Input data: Begin

/-- One message of type `typ` that begins with `head` has gone out on binding `b`. -/
abbrev Sys2Proof.Claim.said (s t : State) (b : Binding) (typ : Byte) (head : List Byte) : Prop :=
  ∃ rest, t.host.mctpOut = s.host.mctpOut ++ [⟨b, typ, head ++ rest⟩]

/-- The partition count is 1, 2 or 4 (R28, R30) and the byte memory is in its canonical form. -/
abbrev Sys2Proof.Claim.inOrder (s : State) : Prop := (s.partCnt = 1 ∨ s.partCnt = 2 ∨ s.partCnt = 4) ∧ Memory.wf s.mem.mem = true

/-- What R190 leaves: no semaphore has changed, the partition is idle with its plan and its last committed step, and every engine of it has stopped. -/
abbrev Sys2Proof.Claim.stoppedBy710 (s t : State) (q : Nat) : Prop :=
  t.sems = s.sems ∧ t.sync.stat.getLsbD 0 = true ∧ (t.part q).stat = .idle ∧ (t.part q).plan = (s.part q).plan ∧
  (t.part q).lastCommit = (s.part q).lastCommit ∧
  (∀ j ∈ engsOf s.partCnt q, ((t.eng j).run = .idle ∨ (t.eng j).run = .retired) ∧ (t.eng j).inflight = [])

/-! ## Queue, ticks, words -/

/-- A step runs the command at the front of the queue, with the rest of the queue. The queue is the model's own. -/
def Obligations.StepRunsFront : Prop :=
  ∀ (c : Instr) (rest : List Instr) (s : State), step (s.withPending (c :: rest)) = exec c (s.withPending rest)

/-- A step on an empty queue is one REF tick (the model's choice, assumption 2): it answers a next state in which CLK_TICK, where REF or its
holdover runs, has counted 1, modulo 2^64 (R370), and the engines, the sync unit, the router, the memories, the power block, the host's side and the
observation are as they were. -/
def Obligations.IdleStepCountsTick : Prop :=
  ∀ (s : State), s.pending = [] → (s.clk.lock = true ∨ s.clk.hold = true) →
    ∃ t, step s = .next t ∧ t.clk.tick = s.clk.tick + 1 ∧ t.engs = s.engs ∧ t.sems = s.sems ∧ t.watches = s.watches ∧
      t.router = s.router ∧ t.mem = s.mem ∧ t.power = s.power ∧ t.host = s.host ∧ t.obs = s.obs ∧ t.boot = s.boot ∧
      t.pending = []

/-- Decoding the word of an instruction gives its opcode and every field back (Table 3.2, R46, R55). A word of 128 bits that decodes is the word of
what it decodes to (R46, R55). -/
def Obligations.DecodeEncodeAgree : Prop :=
  (∀ (op : Op) (f : Fields), decodeInsn (encodeInsn op f) = some (op, f)) ∧
  (∀ (w : Nat) (op : Op) (f : Fields), w < 2 ^ 128 → decodeInsn w = some (op, f) → encodeInsn op f = w)

/-- The opcode map (R55, Table 3.7): the opcodes are exactly those listed; a word with any other in its low 8 bits is no instruction; an opcode
that the table does not allow the issuing engine's kind stops as an illegal form, and so does CS = 1 on an opcode of the Control family. -/
def Obligations.OpcodeMap : Prop :=
  (Op.all.map fun o => o.code) = [0x00, 0x01, 0x02, 0x03, 0x04, 0x05, 0x06, 0x10, 0x11, 0x12, 0x13, 0x14, 0x20, 0x21, 0x22, 0x23, 0x24,
    0x30, 0x31, 0x32, 0x33, 0x34, 0x35, 0x40, 0x41, 0x42, 0x43, 0x50, 0x51, 0x60, 0x61, 0x70] ∧
  (∀ w : Nat, (Op.all.all fun o => o.code != w % 256) = true → decodeInsn w = none) ∧
  (∀ (op : Op) (e : Eng) (f : Fields) (s : State),
    (op.code / 16 = 2 ∧ kindOf e.val ≠ .clv) ∨ (op.code / 16 = 3 ∧ kindOf e.val ≠ .tus) ∨ (op.code / 16 = 4 ∧ kindOf e.val ≠ .sdg) ∨
      (op.code / 16 = 5 ∧ kindOf e.val ≠ .mere) ∨ (op.code / 16 = 6 ∧ kindOf e.val ≠ .hmk) ∨ (op.code / 16 = 7 ∧ kindOf e.val = .mere) ∨
      (op.code / 16 = 0 ∧ f.cs = true) →
    exec (issueOf op e f) s = .fault .illegalForm)

/-- An engine command whose form the chapter on instructions calls illegal stops with that fault (R79: no loaded stream holds one). An engine issues
only the word of its own stream at its own index, while its partition runs: any other issue leaves the state as it is (R2, R56; that nothing happens
is the model's choice, assumption 3). -/
def Obligations.IssueIsChecked : Prop :=
  (∀ (op : Op) (e : Eng) (f : Fields) (s : State), legalForm e.val op f = false → exec (issueOf op e f) s = .fault .illegalForm) ∧
  (∀ (op : Op) (e : Eng) (f : Fields) (s : State), legalForm e.val op f = true →
     ((∀ pl st, s.streamOf e.val = some (pl, st) → s.insnAt st (s.eng e.val).pc.toNat ≠ encodeInsn op f) ∨
      (s.part (s.partOf e.val)).runs = false) →
     exec (issueOf op e f) s = .next s)

/-! ## Control and sync -/

/-- NOP, HALT, LOOP, ENDL, JMP, PHASE and SETR complete at issue, in a partition that is not stopping: NOP only goes on (R62); HALT halts the engine
(R59); LOOP opens a loop and ENDL iterates or closes it (R58); JMP goes to its index, and a jump to index 0 ends the pass (R48, R59); PHASE takes its
tag (R60), and as the first instruction of a new pass it raises the step counter by 1 (R48); SETR loads its constant (R61). -/
def Obligations.ControlCompletes : Prop :=
  ∀ (e : Eng) (f : Fields) (s : State) (p : Plan), (s.part (s.partOf e.val)).stopNow = false →
    let x := s.eng e.val
    (mayIssue .nop e f s p → ∃ t, exec (.nop e f) s = .next t ∧ (t.eng e.val).pc = x.pc + 1 ∧ sameRegs x (t.eng e.val)) ∧
    (mayIssue .halt e f s p → ∃ t, exec (.halt e f) s = .next t ∧ (t.eng e.val).pc = x.pc + 1 ∧ (t.eng e.val).run = .halted ∧
      sameRegs x (t.eng e.val)) ∧
    (mayIssue .loop e f s p → ∃ t, exec (.loop e f) s = .next t ∧ (t.eng e.val).pc = x.pc + 1 ∧
      (t.eng e.val).loops = ⟨BitVec.ofNat 3 (specIdx f.d), 0, BitVec.ofNat 24 (f.immF 0 24), x.pc + 1⟩ :: x.loops ∧
      (t.eng e.val).kVal (specIdx f.d) = 0) ∧
    (∀ l r, x.loops = l :: r → mayIssue .endl e f s p → ∃ t, exec (.endl e f) s = .next t ∧
      (l.iter.toNat < l.last.toNat → (t.eng e.val).pc = l.start ∧ (t.eng e.val).loops = { l with iter := l.iter + 1 } :: r) ∧
      (¬ l.iter.toNat < l.last.toNat → (t.eng e.val).pc = x.pc + 1 ∧ (t.eng e.val).loops = r)) ∧
    (mayIssue .jmp e f s p → ∃ t, exec (.jmp e f) s = .next t ∧ (t.eng e.val).pc = BitVec.ofNat 24 (f.immF 0 24) ∧
      (t.eng e.val).lap = decide (f.immF 0 24 = 0) ∧ (t.eng e.val).step = x.step) ∧
    (mayIssue .phase e f s p → ∃ t, exec (.phase e f) s = .next t ∧ (t.eng e.val).pc = x.pc + 1 ∧
      (t.eng e.val).phaseTag = BitVec.ofNat 16 (f.immF 0 16) ∧ (t.eng e.val).step = x.step) ∧
    (mayIssueAny .phase e f s p → x.lap = true → ∃ t, exec (.phase e f) s = .next t ∧ (t.eng e.val).pc = x.pc + 1 ∧
      (t.eng e.val).phaseTag = BitVec.ofNat 16 (f.immF 0 16) ∧ (t.eng e.val).step = x.step + 1 ∧ (t.eng e.val).lap = false) ∧
    (mayIssue .setr e f s p → ∃ t, exec (.setr e f) s = .next t ∧ (t.eng e.val).pc = x.pc + 1 ∧
      (specFile f.d = 0 → (t.eng e.val).gVal (specIdx f.d) = BitVec.ofNat 64 (s.konst e.val (f.immF 0 24))) ∧
      (specFile f.d = 1 → (t.eng e.val).aVal (specIdx f.d) = BitVec.ofNat 256 (s.konst e.val (f.immF 0 24))) ∧
      (specFile f.d = 2 → (t.eng e.val).tVal (specIdx f.d) = BitVec.ofNat 256 (s.konst e.val (f.immF 0 24))))

/-- The frame of the Control and Sync families. A Control instruction leaves the memories, the sync unit, the optical side, the router, the clocks and
everything else of the module alone, but for the observation of them (the trace and event rings) and, for PHASE, its partition's phase and the power
block; the g, a and t registers and the tiles stay, but for SETR's destination and for g31 at the first instruction of a new pass. A HALT or JMP with
which a stopping partition comes to rest leaves the engine's registers and tiles and every byte outside the rings as they are (no lane having retired,
R241). SWAIT, SWATCH, SADD, SSUB and SSIG change no g, a or t register and no tile of any engine, and no byte outside the rings: beside the sync unit
and the observation they change nothing but, for SSIG, the way that its packet takes. Said of SADD, SSUB and of signals whose results stay in
range (R190), and of an SSIG to a valid rank (R253) whose pair's lanes all carry traffic (R260). -/
def Obligations.ControlFrame : Prop :=
  (∀ (op : Op) (e : Eng) (f : Fields) (s t : State) (p : Plan), op ∈ [Op.nop, .halt, .loop, .endl, .jmp, .phase, .setr] →
    mayIssueAny op e f s p → Memory.wf s.mem.mem = true → ringsFit s → exec (issueOf op e f) s = .next t →
    let x := s.eng e.val
    let y := t.eng e.val
    ((op = .halt ∨ op = .jmp → (s.part (s.partOf e.val)).stopNow = false) →
      elsewhereKept e.val s t ∧ bytesKept s t ∧ (op ≠ .phase → t.power = s.power) ∧ (x.lap = false → t.host = s.host) ∧
      (∀ i, ¬ (op = .setr ∧ specFile f.d = 0 ∧ i = specIdx f.d) → ¬ (x.lap = true ∧ i = 31) → y.gVal i = x.gVal i) ∧
      (∀ i, ¬ (op = .setr ∧ specFile f.d = 1 ∧ i = specIdx f.d) → y.aVal i = x.aVal i) ∧
      (∀ i, ¬ (op = .setr ∧ specFile f.d = 2 ∧ i = specIdx f.d) → y.tVal i = x.tVal i) ∧ y.tile0 = x.tile0 ∧ y.tile1 = x.tile1) ∧
    (op = .halt ∨ op = .jmp → noneRetired s → fileKept x y x.lap ∧ bytesKept s t)) ∧
  (∀ (op : Op) (e : Eng) (f : Fields) (s t : State) (p : Plan), op ∈ [Op.swait, .swatch, .sadd, .ssub, .ssig] →
    mayIssueAny op e f s p → Memory.wf s.mem.mem = true → ringsFit s →
    let q := s.partOf e.val
    let i := f.immF 0 16
    let n : Int := if op = .sadd then (f.immF 32 32 : Nat) else if op = .ssub then -(f.immF 32 32 : Nat) else 0
    let d : Endpoint := BitVec.ofNat 20 (f.immF 16 20)
    (op = .sadd ∨ op = .ssub → semRange ((s.sem i).value.toInt + n) = true) →
    (f.cs = true → semRange ((s.sem f.csem.toNat).value.toInt + (if f.csem.toNat = i then n else 0) + 1) = true) →
    (op = .ssig → s.destOk q d = true ∧ ∃ pl ds, s.nextHop (s.rankEnt q (epRank d)).coord (s.dirsTo (s.part q).plan (s.rankEnt q (epRank d)).coord)
      = some (pl, ds) ∧ lanesWhole s pl ds) →
    exec (issueOf op e f) s = .next t →
    (∀ j, fileKept (s.eng j) (t.eng j) (decide (j = e.val) && (s.eng j).lap)) ∧ bytesKept s t ∧ t.pending = s.pending ∧ t.partCnt = s.partCnt ∧
    t.engMaps = s.engMaps ∧ t.deadPhys = s.deadPhys ∧ t.islands = s.islands ∧ t.combs = s.combs ∧ t.clk = s.clk ∧ t.power = s.power ∧
    t.boot = s.boot ∧ ((s.eng e.val).lap = false → t.host = s.host) ∧
    (op ≠ .ssig → t.txl = s.txl ∧ t.rxl = s.rxl ∧ t.ports = s.ports ∧ t.router = s.router))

Input data: End

» Work order: Of all the entries above, retype exactly the lines from the line with "let n : Int" to the line with "(op = .sadd", both included, and no others.

» Result:
    let n : Int := if op = .sadd then (f.immF 32 32 : Nat) else if op = .ssub then -(f.immF 32 32 : Nat) else 0
    let d : Endpoint := BitVec.ofNat 20 (f.immF 16 20)
    (op = .sadd ∨ op = .ssub → semRange ((s.sem i).value.toInt + n) = true) →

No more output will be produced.